TO DO - Across the records below, how many lines include the string "keyReg"? State the number and nothing more.

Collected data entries
━━━━━━━━━━━━━━━━━━━━
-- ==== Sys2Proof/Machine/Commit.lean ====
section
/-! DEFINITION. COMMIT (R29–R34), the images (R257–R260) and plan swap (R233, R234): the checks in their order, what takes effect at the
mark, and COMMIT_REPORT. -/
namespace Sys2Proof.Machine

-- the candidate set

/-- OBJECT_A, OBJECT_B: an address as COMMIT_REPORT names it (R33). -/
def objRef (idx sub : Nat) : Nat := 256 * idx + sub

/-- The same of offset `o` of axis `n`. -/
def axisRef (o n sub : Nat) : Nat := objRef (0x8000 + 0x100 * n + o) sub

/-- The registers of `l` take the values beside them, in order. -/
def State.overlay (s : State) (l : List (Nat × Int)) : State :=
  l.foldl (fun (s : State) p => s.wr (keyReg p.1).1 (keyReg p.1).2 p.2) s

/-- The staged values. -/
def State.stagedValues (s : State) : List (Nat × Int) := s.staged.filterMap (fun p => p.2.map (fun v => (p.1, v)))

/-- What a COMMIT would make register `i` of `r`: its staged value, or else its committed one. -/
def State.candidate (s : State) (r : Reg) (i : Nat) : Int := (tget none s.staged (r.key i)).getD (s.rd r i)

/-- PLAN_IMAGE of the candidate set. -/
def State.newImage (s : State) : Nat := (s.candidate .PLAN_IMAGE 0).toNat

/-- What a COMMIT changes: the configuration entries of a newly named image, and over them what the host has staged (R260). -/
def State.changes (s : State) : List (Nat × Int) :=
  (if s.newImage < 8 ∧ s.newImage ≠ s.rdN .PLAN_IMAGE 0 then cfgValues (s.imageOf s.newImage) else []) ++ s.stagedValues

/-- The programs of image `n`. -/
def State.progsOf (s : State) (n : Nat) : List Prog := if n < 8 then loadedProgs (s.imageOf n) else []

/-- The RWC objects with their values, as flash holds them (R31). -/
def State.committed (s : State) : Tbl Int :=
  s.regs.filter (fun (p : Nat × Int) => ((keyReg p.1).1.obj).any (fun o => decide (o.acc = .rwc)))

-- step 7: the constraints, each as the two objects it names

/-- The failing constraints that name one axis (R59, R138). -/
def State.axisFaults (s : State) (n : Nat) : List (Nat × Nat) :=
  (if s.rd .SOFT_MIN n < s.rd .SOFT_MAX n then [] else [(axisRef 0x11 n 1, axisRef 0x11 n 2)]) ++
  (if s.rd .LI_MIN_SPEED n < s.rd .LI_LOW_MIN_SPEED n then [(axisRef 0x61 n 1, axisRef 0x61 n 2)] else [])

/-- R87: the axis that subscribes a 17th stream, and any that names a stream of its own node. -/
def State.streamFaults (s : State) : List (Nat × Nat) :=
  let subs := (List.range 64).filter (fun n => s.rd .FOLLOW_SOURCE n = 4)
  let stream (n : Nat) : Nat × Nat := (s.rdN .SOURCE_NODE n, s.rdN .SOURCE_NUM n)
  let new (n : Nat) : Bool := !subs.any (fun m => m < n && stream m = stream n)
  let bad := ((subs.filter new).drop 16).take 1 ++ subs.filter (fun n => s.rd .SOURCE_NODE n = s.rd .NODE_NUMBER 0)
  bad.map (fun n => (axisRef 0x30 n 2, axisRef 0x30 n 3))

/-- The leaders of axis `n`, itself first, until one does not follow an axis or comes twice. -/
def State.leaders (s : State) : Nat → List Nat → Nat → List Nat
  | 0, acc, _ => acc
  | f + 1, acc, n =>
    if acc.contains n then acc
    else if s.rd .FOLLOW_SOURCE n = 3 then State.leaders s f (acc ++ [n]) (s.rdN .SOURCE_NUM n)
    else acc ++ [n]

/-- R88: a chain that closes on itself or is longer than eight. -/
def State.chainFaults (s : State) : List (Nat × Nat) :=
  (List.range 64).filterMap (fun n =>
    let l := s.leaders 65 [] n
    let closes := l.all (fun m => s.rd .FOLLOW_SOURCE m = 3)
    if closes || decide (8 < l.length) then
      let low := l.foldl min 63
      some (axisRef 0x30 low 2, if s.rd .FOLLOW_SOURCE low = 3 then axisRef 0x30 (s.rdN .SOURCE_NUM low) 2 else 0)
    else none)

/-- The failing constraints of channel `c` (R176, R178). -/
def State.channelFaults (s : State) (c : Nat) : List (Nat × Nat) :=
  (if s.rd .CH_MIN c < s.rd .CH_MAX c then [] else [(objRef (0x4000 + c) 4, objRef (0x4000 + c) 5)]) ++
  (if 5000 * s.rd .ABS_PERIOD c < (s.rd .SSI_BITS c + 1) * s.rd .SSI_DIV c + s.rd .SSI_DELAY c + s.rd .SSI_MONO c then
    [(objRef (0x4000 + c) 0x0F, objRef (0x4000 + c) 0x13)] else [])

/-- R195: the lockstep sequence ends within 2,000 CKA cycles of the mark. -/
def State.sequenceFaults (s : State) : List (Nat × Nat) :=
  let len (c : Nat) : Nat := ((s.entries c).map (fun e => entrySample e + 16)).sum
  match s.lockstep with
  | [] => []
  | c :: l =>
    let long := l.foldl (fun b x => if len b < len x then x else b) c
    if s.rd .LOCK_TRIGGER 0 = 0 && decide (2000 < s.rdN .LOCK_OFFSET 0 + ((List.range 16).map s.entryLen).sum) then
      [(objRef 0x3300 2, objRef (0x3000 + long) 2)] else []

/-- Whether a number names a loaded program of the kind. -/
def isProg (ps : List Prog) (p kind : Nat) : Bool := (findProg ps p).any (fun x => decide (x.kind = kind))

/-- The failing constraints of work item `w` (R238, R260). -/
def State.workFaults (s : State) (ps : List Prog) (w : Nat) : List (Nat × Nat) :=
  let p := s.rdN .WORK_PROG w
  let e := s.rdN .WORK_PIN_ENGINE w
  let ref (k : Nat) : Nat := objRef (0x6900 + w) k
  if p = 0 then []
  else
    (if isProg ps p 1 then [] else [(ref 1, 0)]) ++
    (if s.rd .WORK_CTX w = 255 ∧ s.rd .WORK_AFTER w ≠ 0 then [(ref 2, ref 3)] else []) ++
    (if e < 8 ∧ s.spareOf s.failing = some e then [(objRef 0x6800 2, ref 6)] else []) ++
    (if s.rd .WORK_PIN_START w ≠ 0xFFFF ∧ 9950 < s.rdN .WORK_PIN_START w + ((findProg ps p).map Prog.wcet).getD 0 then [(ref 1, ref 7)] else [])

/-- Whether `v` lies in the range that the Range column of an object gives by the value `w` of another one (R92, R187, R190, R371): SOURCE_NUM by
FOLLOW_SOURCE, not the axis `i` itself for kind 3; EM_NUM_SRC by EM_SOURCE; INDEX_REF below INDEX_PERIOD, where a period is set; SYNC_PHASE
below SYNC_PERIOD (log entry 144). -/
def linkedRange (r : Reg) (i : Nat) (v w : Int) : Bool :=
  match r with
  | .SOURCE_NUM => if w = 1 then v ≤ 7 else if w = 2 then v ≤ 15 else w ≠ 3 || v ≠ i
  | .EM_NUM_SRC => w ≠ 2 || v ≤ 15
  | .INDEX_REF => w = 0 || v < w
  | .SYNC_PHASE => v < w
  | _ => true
━━━━━━━━━━━━━━━━━━━━
ANSWER TO THE PROBLEM - 2